Tasting Notes: Signatory Vintage: Strathmill 1996: 21 Year

By Alcoholandaphorisms

Signatory Vintage: Strathmill 1996: 21 Year (Scottish Speyside Single Cask Malt Whisky: 21 Year: 57.3% ABV)

Visual: Pale gold with very slow, medium thickness puckering coming from the spirit.

Nose: Heather. Honey. Intense. Pine cones. Menthol jelly. Alcohol feel, but nowhere near its abv. Peppermint. Vanilla. Crushed dry rocks. Water adds more heather to it.

Body: Warming. Honey. Custard. Crushed rocks. Alcohol gets very present if held. Apricot and fruit syrup. Golden syrup. Water adds apple notes.

Finish: Clean meed sheen. Menthol. Some greenery. Golden syrup. Warming. Water adds thick pear notes. Apple pie. Malt toffee and malt chocolate. More more honey and mead as you add more water. Then fatty butter, dry oak and white chocolate.

Conclusion: Ok this somehow balances a nearly 60% abv spirit with over 20 years of soothing and it results in quite the sweet beast.

The alcohol is definitely there, but never burning – even if held on the tongue it just becomes very, very present. Instead the high alcohol shows itself as an uber thick, chewy, syrupy feeling dram.

It is very sweet, honeyed at its best into golden syrup at its heaviest with smoother custard notes in-between. There is syrupy apricot notes dropped in, and even the menthol notes have a jellied feel to them. I’m loving it. In fact I’m loving it so much that I am kind of nervous about adding water – but I need to see what happens for the notes. Right now it is just on the edge of being too much alcohol and sweetness but doesn’t quiet fall over. I love it.
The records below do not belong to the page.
-- ==== Sys2Proof/Tests/Slice0.lean ====
section
/-! SUPPORT. The model's own tests. `test_…` are checks on fixed values taken from the spec (95_test_vectors.md, named at
each test, or counted by hand from the rule named); `witness_…` show for each statement with hypotheses a concrete state
and operands that meet them together, at the edge of a clause's range where it has one. The implementation's parameters
are opaque, so the states below are of a 1 x 1 machine, which every implementation has. -/

open Sys2Proof Sys2Proof.Machine

namespace Sys2Proof.Tests

/-! ### Well-formedness: the one check and a term it refuses -/

theorem test_wf_refuses_index : (Instr.hencLine .rad .full 4096).wf = false := by decide
theorem test_wf_largest_index : (Instr.hencLine .ang .inv 4095).wf = true := by decide

/-! ### Decoding, from 30_encoding.md R133's patterns written out bit by bit (95_test_vectors.md V10, V11) -/

theorem test_decode_nop : decode 0b00000000000000000000000000000000 = .ok .nop := by decide
theorem test_decode_sample : decode 0b00000000000000000000000000000001 = .ok .sample := by decide
theorem test_decode_fwd : decode 0b00000000000000000000000000100010 = .ok (.fwd .rad .cosine) ∧
    decode 0b00000000000000000000000000010010 = .ok (.fwd .ang .fourier) := by decide
theorem test_decode_inv : decode 0b00000000000000000000000000010011 = .ok (.inv .ang) := by decide
theorem test_decode_hencLine : decode 0b00000000000000000000010101010100 = .ok (.hencLine .ang .inv 5) ∧
    decode 0b00000000000011111111111101000100 = .ok (.hencLine .rad .inv 4095) := by decide
theorem test_decode_hencAll : decode 0b00000000000000000000000001000101 = .ok (.hencAll .rad .inv) ∧
    decode 0b00000000000000000000000000010101 = .ok (.hencAll .ang .full) := by decide
theorem test_decode_hdec : decode 0b00000000000000000000000000000110 = .ok .hdec := by decide
theorem test_decode_cbufClear : decode 0b00000000000000000000000000000111 = .ok .cbufClear := by decide
theorem test_decode_gridLoad : decode 0b00000000000000000000000000001000 = .ok .gridLoad := by decide
theorem test_decode_refuses : ([0x00000010, 0x00000011, 0x00000042, 0x00000023, 0x00000084, 0x00100004, 0x00000105,
    0x00000106, 0x80000001] : List Word).map decode = List.replicate 9 (.error .unusedBits) := by decide
theorem test_decode_reserved : ([0x00000009, 0x0000000F] : List Word).map decode
    = List.replicate 2 (.error .reservedOpcode) := by decide
theorem test_table_word : decodeTableWord 32 0x00000554 = some (.hencLine .ang .inv 5) := by decide

/-! ### The assembler (30_encoding.md R136; V10) -/

theorem test_assemble : assemble "henc.ang.inv 5" = some 0x00000554 ∧ assemble "FWD.Ang.DCT" = some 0x00000032 ∧
    assemble "hencall.rad.inv" = some 0x00000045 := by decide
theorem test_assemble_refuses : assemble "henc.rad.full 4096" = none ∧ assemble "inv.dft" = none := by decide

/-! ### binary64 (00_scope.md R17; the values by hand) -/

theorem test_f64_add_ties_to_even :
    F64.add 0x4340000000000000 0x3FF0000000000000 = 0x4340000000000000 := by decide  -- 2^53 + 1
theorem test_f64_div : F64.div 0x3FF0000000000000 0x4008000000000000 = 0x3FD5555555555555 := by decide  -- 1 / 3
theorem test_f64_floor_trunc : F64.floor 0xBFE0000000000000 = -1 ∧ F64.trunc 0xBFE0000000000000 = 0 := by decide
theorem test_pow_exact : pow64 0x3FE0000000000000 0x4000000000000000 = 0x3FD0000000000000 := by decide  -- 0.5^2

/-! ### The states of the tests -/

/-- The registers of a 1 x 1 machine whose grid has been latched, FT_N = 1. -/
def tinyRegs : Regs := { Regs.reset with imgW := 1, imgH := 1, cfgS := 1, cfgL := 1, ftN := 1, gridS := 1, gridL := 1 }

/-- A 1 x 1 machine with a white pixel and one color in FULL, its validity flags given by `f`. -/
def tiny (f : Status → Status) : State :=
  { State.reset with
    regs := { tinyRegs with status := f Status.reset }
    mems := { Mems.unwritten with img := [(0, 0xFFFFFF)], full := [(0, 0x0A6496)] } }

/-- It with a valid grid. -/
def gridded : State := tiny fun f => { f with gridValid := true }

/-- It with lines of no samples, a shape no command latches. -/
def noLights : State := { gridded with regs := { gridded.regs with gridL := 0 } }

/-- It with the most lines a grid can have, of one sample each. -/
def tallGrid : State := { gridded with regs := { gridded.regs with gridS := BitVec.ofNat 16 Config.sMax } }

/-- It with LTAB full. -/
def tableFull : State := { gridded with regs := { gridded.regs with lcnt := BitVec.ofNat 16 Config.ltabMax } }

/-- It with CBUF full. -/
def bufferFull : State := { gridded with regs := { gridded.regs with clen := BitVec.ofNat 32 Config.cbufBytes } }

/-- It with coefficients for RAD, of block size 1. -/
def transformed : State :=
  { tiny fun f => { f with gridValid := true, coefValidRad := true } with
    regs := { tinyRegs with coefNRad := 1, status := { Status.reset with gridValid := true, coefValidRad := true } } }

/-- A block with the word w pending and the given inputs to come. -/
def pending (w : Word) (inputs : List Input) : State :=
  { State.reset with
    regs := { Regs.reset with pend := w, lastCmd := w, status := { Status.reset with busy := true } }, inputs := inputs }

/-- CBUF with the given bytes, CLEN at their end, and HDEC's operands. -/
def streamed (bytes : List Byte) (runs len : BitVec 16) : State :=
  { State.reset with
    regs := { Regs.reset with clen := BitVec.ofNat 32 bytes.length, decRuns := runs, decLen := len }
    mems := { Mems.unwritten with cbuf := bytes.zipIdx.map fun b => (b.2, b.1) } }

/-- The field of the next state, with a fallback that no test below reaches. -/
def after {α : Type} (o : Host.Outcome State Fault Refusal) (f : State → α) : Option α :=
  match o with
  | .next t => some (f t)
  | .fault _ => none
  | .refused _ => none

/-! ### One step of each command -/

theorem test_nop : exec .nop (pending 0 []) = .next (pending 0 []) := rfl

/-- V2, white. -/
theorem test_sample_white : sampleColor (tiny id) 0 0 = 0xFFB0F0 := by decide +kernel

/-- V1's first column: one color, then none; and its expansion. -/
theorem test_sample_capture : captureColumn [0xFF0000, 0xFF0000, 0x00FF00] = [some 0xFF0000, none, some 0x00FF00] ∧
    expandColumn [some 0xFF0000, none, some 0x00FF00] = [0xFF0000, 0xFF0000, 0x00FF00] := by decide

/-- R151: W = 0 after reset. -/
theorem test_sample_bad_config : after (exec .sample State.reset) (fun t => t.regs.errCode) = some 3 := by
  decide +kernel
Sooo, water. I put in a reasonable amount and it is still thick as heck but now with pear and apple sweetness added in for some more complexity. It is even better balanced and with better range. Score! Such a burst of big sunshine fruit.

You can pretty much batter it with water and it still works. Fatty and buttery notes comes out and it becomes a tad more easy going but still a heck of a whisky.

So, my first meeting with this distillery and I love it. Big, just about smooth enough, chewy and lots of flavours booming in a sweeter style. Oh yeah.

Background: A while back I made the list of living Scottish malt distilleries I had yet to try. This is the last of that list. Now a bunch of new distilleries have popped up since, not sure which have actually turned out whisky yet, or generally available whisky anyway, know at least one that has done a super tiny 3 year release. Still, BOOM LAST ONE! Now to make the new list. Also looking longingly at the dead distilleries I will most likely never try as they charge a grand a bottle. This was available as part of The Whisky Exchange’s “The Perfect Dram” 3cl bottlings of existing whisky – gave a me a good way of trying this older dram without dropping too much money, even if it is expensive an a per cl basis. This was from cask 2098, if that means anything to you. Went with X-Ray Specs: Germ Free Generation again as music, really giving that a play a lot at the mo. Looked this distillery up in one of Michael Jackson’s whisky books after drinking. He lists it as “The whisky world’s answer to orange muscat. With dessert” which makes a lot of sense to me after this one.